I grew up in Los Angeles Mani, but I have always loved radio , and there was a station that played old Orson Wells radio dramas late at night and used to sneakily listen to them past my bedtime when I was supposed to be asleep. Of course we watched Perry Mason too, but I didn’t have to be sneaky for that. Nor did I have to be sneaky to listen to Vin Scully. I listened to Vin when I was a little kid, and I still listen to him now. That’s a baseball thing Mani, in case you didn’t know.
There was a ball out in the field, but the guy I live with said that was a “softball”. It got mowed over when they mowed the field. His grandparents’ house was at 4736 Oakwood Avenue. It’s long gone now, but the Dover Hotel is still there, on Google Street View, and looks the same as it did in the 1950s. It was a neighborhood of nice houses built before the First World War. He says Denver is sort of like L.A., blindingly sunny and all, but with cold winters, and storms in the summer. He says a lot of things, though.
Dogs who digress tell the most interesting stories, so I’m good with that. We’ve been having crazy weather in Portland OR too. Yesterday cool, hot, cool, rain, hail, hot, cool. You get the drift. Looks like I can get out there between rainstorms today. p.s. My niece Jill would be crazy for you Perry fan.
Thanks; I think I’m pretty interesting.,,, It’s 86F (30C) right now, at six p.m. (fifteen percent humidity), and it’s supposed to be about 90F for the next few days. So no thunderstorms or anything; just me roasting. Purebred border collies do not like hot weather. I spent most of the day today in the pool, at Day Care. I’m not an idiot. The guy I live with likes hot weather, so there you have it.
Oh, to have a pool! You are one very lucky dog, Mani. Seems it arrived timely, too. I think the most excellent writing is digressive, so you just go right ahead with the way you tell a tale. Keep loading the rain videos too. Love the sound and sight. Your yard shows well in the rain, and the part you filmed looks to be filling in. Are those cacti in the shallow pot, the upright plants? How do they respond to rain, rain, rain? They’ll soon be drying out as it’s hot here and due to get hotter by this weekend, so I know the heat will show up at your place. Maybe you’ll need another pool. Oh, well. I go into air-conditioned comfort to hear an expert speak on Richard Henry Dana and his book “Two Years Before the Mast.” The old rose garden in Old Town is behind a former grog shop in which RHD hung out, probably escaping the heat. Or perhaps it rained in the olden days. Stay cool, Mani, and stay focused.

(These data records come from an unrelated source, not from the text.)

-- ==== Sys2Proof/Tests/Slice0.lean ====
section
/-! SUPPORT. Smoke tests of the well-formedness checks, one written-out transaction per operation, one-step tests from the
vectors of spec/95_test_vectors.md, and for every obligation with hypotheses a state and operands that meet them. -/

namespace Sys2Proof.Tests

open Sys2Proof Sys2Proof.Machine

/-! Helpers. -/

/-- What `f` reads in the next state; none for a fault or a refusal. -/
def after {α : Type} (r : Host.Outcome State Fault Refusal) (f : State → α) : Option α :=
  match r with
  | .next t => some (f t)
  | .fault _ => none
  | .refused _ => none

/-- The operation a packet decodes to under the reference configuration. -/
def dec (addr wdata : Word) (ctl : BitVec 8) : Option Instr :=
  match decode refCfg { addr := addr, wdata := wdata, ctl := ctl } with
  | .ok i => some i
  | .error _ => none

/-- Whether a packet is refused as `e`. -/
def refusedAs (addr wdata : Word) (ctl : BitVec 8) (e : DecodeError) : Bool :=
  match decode refCfg { addr := addr, wdata := wdata, ctl := ctl } with
  | .ok _ => false
  | .error f => decide (f = e)

/-- The reference configuration with other engines. -/
def withEngines (es : List Engine) : Cfg := { refCfg with engines := es }

/-- A timer, a clock generator and a register block of this window. -/
def plusBlock (base size : Nat) : Cfg := withEngines
  [⟨"T", .timer, 0x9000, 0x1000⟩, ⟨"C", .clkGen, 0x680000, 0x1000⟩, ⟨"B", .regBlock, base, size⟩]

/-- Whether a check of R8, and with it well-formedness, rejects a configuration. -/
def rejects (check : Cfg → Bool) (c : Cfg) : Bool := !check c && !c.wf

/-- The reference block with CLK_CORE = 0x00010A05 (16666667 Hz) at instant `now`, and this timer. -/
def timed (now : Nat) (tmr : Tmr) : State :=
  { State.powerOn refCfg now with clk := { word := [(0x140, 0x00010A05)] }, tmr := tmr }

/-- SETUP(mul, div) of spec/95_test_vectors.md with a count and an alarm, enabled at 0. -/
def running (now : Nat) (mul div alarm : Word) (ticks : Ticks) : State :=
  timed now ⟨true, 0, 0, mul, div, alarm, ticks, 0⟩

/-- ALARM1000 of spec/95_test_vectors.md: mask 1, alarm 1000, rate 16666667 per second, enabled at 0. -/
def alarm1000 (now : Nat) : State := timed now ⟨true, 0, 1, 1, 1, 1000, 0, 0⟩

/-- The same after its alarm fired at 60000 (program P2). -/
def fired (now : Nat) : State :=
  { timed now ⟨true, 1, 1, 1, 1, 1000, 1000, 60000⟩ with
    disp := { irqLine := true }, trace := [.notify true 60000] }

/-- ALARM1000 while CLK_CORE is 0: no deadline. -/
def stopped (now : Nat) : State := { alarm1000 now with clk := { word := [] } }

/-- ALARM1000 whose deadline 60000 arose at 2000000, when 60000 + ALARM_LATENCY was over (log 17). -/
def lapsed (now : Nat) : State := { alarm1000 now with deadlineSince := 2000000 }

/-- The reference block with one pair in its FIFO shell. -/
def shelled (now : Nat) (line : Bool) (pending mask : Word) : State :=
  { State.powerOn refCfg now with shell := [(0, ⟨pending, mask⟩)], disp := { irqLine := line } }

/-- A state with one request at the head of its port. -/
def asked (s : State) (t : Nat) (addr wdata : Word) (ctl : BitVec 8) : State :=
  { s with port := [⟨t, ⟨addr, wdata, ctl⟩⟩] }

/-- A block with one large window of 2^32 - 0x9000 bytes for the edge of the address space. -/
def edgeCfg : Cfg := withEngines
  [⟨"T", .timer, 0x0, 0x1000⟩, ⟨"C", .clkGen, 0x8000, 0x1000⟩, ⟨"B", .regBlock, 0x9000, 0xFFFF7000⟩]

/-! Well-formed configurations (00_scope.md R8): one ill-formed term for each check. -/

/-- 10_state.md R24 and a window that ends at 2^32. -/
theorem test_wf_reference : refCfg.wf = true ∧ edgeCfg.wf = true := by decide

/-- R8 (a): size 0. -/
theorem test_wf_empty_window : rejects Cfg.windowsOk (plusBlock 0x1000 0) = true := by decide

/-- R8 (a): base + size above 2^32. -/
theorem test_wf_past_the_end : rejects Cfg.windowsOk (plusBlock 0xFFFFF000 0x1004) = true := by decide

/-- R8 (c): base no multiple of 4. -/
theorem test_wf_misaligned_window : rejects Cfg.windowsOk (plusBlock 0x1002 0x1000) = true := by decide

/-- R8 (c): size no multiple of 4. -/
theorem test_wf_misaligned_size : rejects Cfg.windowsOk (plusBlock 0x1000 0x1002) = true := by decide

/-- R8 (b): two windows share a word. -/
theorem test_wf_overlap : rejects Cfg.disjoint (plusBlock 0x9FFC 0x1000) = true := by decide

/-- R8 (d): no timer. -/
theorem test_wf_no_timer : rejects Cfg.singletons (withEngines [⟨"C", .clkGen, 0x680000, 0x1000⟩]) = true := by decide

/-- R8 (d): two timers. -/
theorem test_wf_two_timers :
    rejects Cfg.singletons (withEngines [
      ⟨"T", .timer, 0x9000, 0x1000⟩, ⟨"U", .timer, 0x20000, 0x1000⟩, ⟨"C", .clkGen, 0x680000, 0x1000⟩]) = true :=
  by decide

/-- R8 (d): no clock generator. -/
theorem test_wf_no_clkgen : rejects Cfg.singletons (withEngines [⟨"T", .timer, 0x9000, 0x1000⟩]) = true := by decide

/-- R8 (e): an offset no multiple of 4. -/
theorem test_wf_misaligned_offset : rejects Cfg.offsetsOk ({ refCfg with tmrMulOff := 0x202 }) = true := by decide

/-- R8 (e): an offset that is the size of its window. -/
theorem test_wf_offset_outside : rejects Cfg.offsetsOk ({ refCfg with shellIntrEnOff := 0x2000 }) = true := by decide

/-- R8 (e): two equal offsets of one kind. -/
theorem test_wf_equal_offsets : rejects Cfg.offsetsOk ({ refCfg with clkVidOff := 0x500 }) = true := by decide

/-- R8 (f): no time unit. -/
theorem test_wf_zero_tu : rejects Cfg.paramsOk ({ refCfg with tu := 0 }) = true := by decide

/-- R8 (f): the alarm bit outside the word. -/
theorem test_wf_alarm_bit_outside : rejects Cfg.paramsOk ({ refCfg with tmrAlarmBit := 32 }) = true := by decide

/-- R8 (g): two engines of one name. -/
theorem test_wf_equal_names :
    rejects Cfg.namesOk (withEngines [⟨"T", .timer, 0x9000, 0x1000⟩, ⟨"T", .clkGen, 0x680000, 0x1000⟩]) = true :=
  by decide

/-! Well-formed operations: an ill-formed operand for each check. -/

/-- An address inside a window. -/
theorem test_operand_unmapped : Instr.wf refCfg (.rdUnmapped 0x2000) = false ∧
      Instr.wf refCfg (.wrUnmapped 0x3FFF 0) = false := by decide

/-- A coefficient word, a misaligned offset, an offset outside the window. -/
theorem test_operand_clk_word : Instr.wf refCfg (.rdClkWord 0x500) = false ∧
      Instr.wf refCfg (.wrClkWord 0x508 0) = false ∧
      Instr.wf refCfg (.rdClkWord 0x501) = false ∧
      Instr.wf refCfg (.wrClkWord 0x1000 0) = false := by decide

/-- An aligned offset, an offset outside the window. -/
theorem test_operand_clk_misaligned : Instr.wf refCfg (.rdClkMisaligned 0x500) = false ∧
      Instr.wf refCfg (.wrClkMisaligned 0x1001 0) = false := by decide

/-- A timer register, an offset outside the window. -/
theorem test_operand_tmr_other : Instr.wf refCfg (.rdTmrOther 0x400) = false ∧
      Instr.wf refCfg (.wrTmrOther 0x420 0) = false ∧
      Instr.wf refCfg (.rdTmrOther 0x1000) = false := by decide

/-- Another kind, misaligned, outside, aligned, another kind. -/
theorem test_operand_blk : Instr.wf refCfg (.rdBlkWord 3 0) = false ∧
      Instr.wf refCfg (.wrBlkWord 2 2 0) = false ∧
      Instr.wf refCfg (.rdBlkWord 2 0x1000) = false ∧
      Instr.wf refCfg (.rdBlkMisaligned 2 4) = false ∧
      Instr.wf refCfg (.wrBlkMisaligned 0 1 0) = false := by decide

/-- An engine that is no interrupt shell, or no engine. -/
theorem test_operand_shell : Instr.wf refCfg (.rdShellIntr 1) = false ∧
      Instr.wf refCfg (.wrShellIntr 4 0) = false ∧
      Instr.wf refCfg (.rdShellIntrEn 2) = false ∧
      Instr.wf refCfg (.wrShellIntrEn 3 0) = false ∧
      Instr.wf refCfg (.hwEvent 1 0) = false := by decide

/-- A shell register, outside, another kind. -/
theorem test_operand_shell_other : Instr.wf refCfg (.rdShellOther 0 0x100) = false ∧
      Instr.wf refCfg (.wrShellOther 0 0x140 0) = false ∧
      Instr.wf refCfg (.rdShellOther 0 0x2000) = false ∧
      Instr.wf refCfg (.rdShellOther 2 0) = false := by decide

/-! Every operation from a transaction written out from the map of 10_state.md R24 (we = 0 is tag 0, we = 1 tag 1; the
other tags are those of log 2). -/

/-- V1, V4, V5, V8, V9, V12, V13, V16, V17. -/
theorem test_decode_unmapped : dec 0x00001FFF 0 0 = some (.rdUnmapped 0x00001FFF) ∧
      dec 0x00004000 0 0 = some (.rdUnmapped 0x00004000) ∧
      dec 0x00008FFF 0 0 = some (.rdUnmapped 0x00008FFF) ∧
      dec 0x0000A000 0 0 = some (.rdUnmapped 0x0000A000) ∧
      dec 0x00100FFF 0 0 = some (.rdUnmapped 0x00100FFF) ∧
      dec 0x00102000 0 0 = some (.rdUnmapped 0x00102000) ∧
      dec 0x0067FFFF 0 0 = some (.rdUnmapped 0x0067FFFF) ∧
      dec 0x00681000 0 0 = some (.rdUnmapped 0x00681000) ∧
      dec 0x00000000 0xFFFFFFFF 1 = some (.wrUnmapped 0x00000000 0xFFFFFFFF) ∧
      dec 0xFFFFFFFC 0xFFFFFFFF 1 = some (.wrUnmapped 0xFFFFFFFC 0xFFFFFFFF) := by decide

/-- V14, V15, V36 to V39. -/
theorem test_decode_clk_read : dec 0x00680000 0 0 = some (.rdClkWord 0) ∧
      dec 0x00680FFC 0 0 = some (.rdClkWord 0xFFC) ∧
      dec 0x00680500 0 0 = some .rdClkCore ∧
      dec 0x00680504 0 0 = some .rdClkMem ∧
      dec 0x00680508 0 0 = some .rdClkVid ∧
      dec 0x00680FFF 0 0 = some (.rdClkMisaligned 0xFFF) ∧
      dec 0x00680501 0 0 = some (.rdClkMisaligned 0x501) := by decide +kernel

/-- V14, V36 to V39. -/
theorem test_decode_clk_write : dec 0x00680000 0xCAFEF00D 1 = some (.wrClkWord 0 0xCAFEF00D) ∧
      dec 0x00680500 0x00010A05 1 = some (.wrClkCore 0x00010A05) ∧
      dec 0x00680504 0x00000A05 1 = some (.wrClkMem 0x00000A05) ∧
      dec 0x00680508 0x00031901 1 = some (.wrClkVid 0x00031901) ∧
      dec 0x00680501 0x00010A05 1 = some (.wrClkMisaligned 0x501 0x00010A05) := by decide +kernel

/-- The register map of REFCFG; V6, V7, 42_timer.md R184. -/
theorem test_decode_tmr_read : dec 0x00009100 0 0 = some .rdTmrIntr ∧
      dec 0x00009140 0 0 = some .rdTmrIntrEn ∧
      dec 0x00009200 0 0 = some .rdTmrMul ∧
      dec 0x00009210 0 0 = some .rdTmrDiv ∧
      dec 0x00009400 0 0 = some .rdTmrTimeLo ∧
      dec 0x00009410 0 0 = some .rdTmrTimeHi ∧
      dec 0x00009420 0 0 = some .rdTmrAlarm ∧
      dec 0x00009000 0 0 = some (.rdTmrOther 0) ∧
      dec 0x00009FFF 0 0 = some (.rdTmrOther 0xFFF) ∧
      dec 0x00009401 0 0 = some (.rdTmrOther 0x401) := by decide +kernel

/-- Programs P1 to P3, V19. -/
theorem test_decode_tmr_write : dec 0x00009100 0x1 1 = some (.wrTmrIntr 1) ∧
      dec 0x00009140 0x1 1 = some (.wrTmrIntrEn 1) ∧
      dec 0x00009200 0x3 1 = some (.wrTmrMul 3) ∧
      dec 0x00009210 0x2 1 = some (.wrTmrDiv 2) ∧
      dec 0x00009400 0x20 1 = some (.wrTmrTimeLo 0x20) ∧
      dec 0x00009410 0x1 1 = some (.wrTmrTimeHi 1) ∧
      dec 0x00009420 0x3E8 1 = some (.wrTmrAlarm 1000) ∧
      dec 0x00009404 0xFFFFFFFF 1 = some (.wrTmrOther 0x404 0xFFFFFFFF) := by decide +kernel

Yes, those are cacti in the shallow Mexican dishes. Both cacti and dishes stay out all year long, and when it rains and rains, the cacti get bigger and bigger. There was a copy of TYBTM here, which was the guy I live with’s grandfather’s, but it was given away, during one of the big giveaways. The guy I live with’s mom’s first cousin lived in Coronado. He was on an aircraft carrier. As the captain. But when the guy I live with was little, they rarely went to San Diego because it was so far away and there wasn’t anything much in between except Capistrano and the swallows. Well, so anyway, the guy I live with, who fancies himself as someone who knows a bit about computers, accidentally deleted the Apple QuickTime Pro on his laptop and so now it’s like gone (unless it’s still on the computer upstairs), so now some thinking has to be done, in order to upload movies.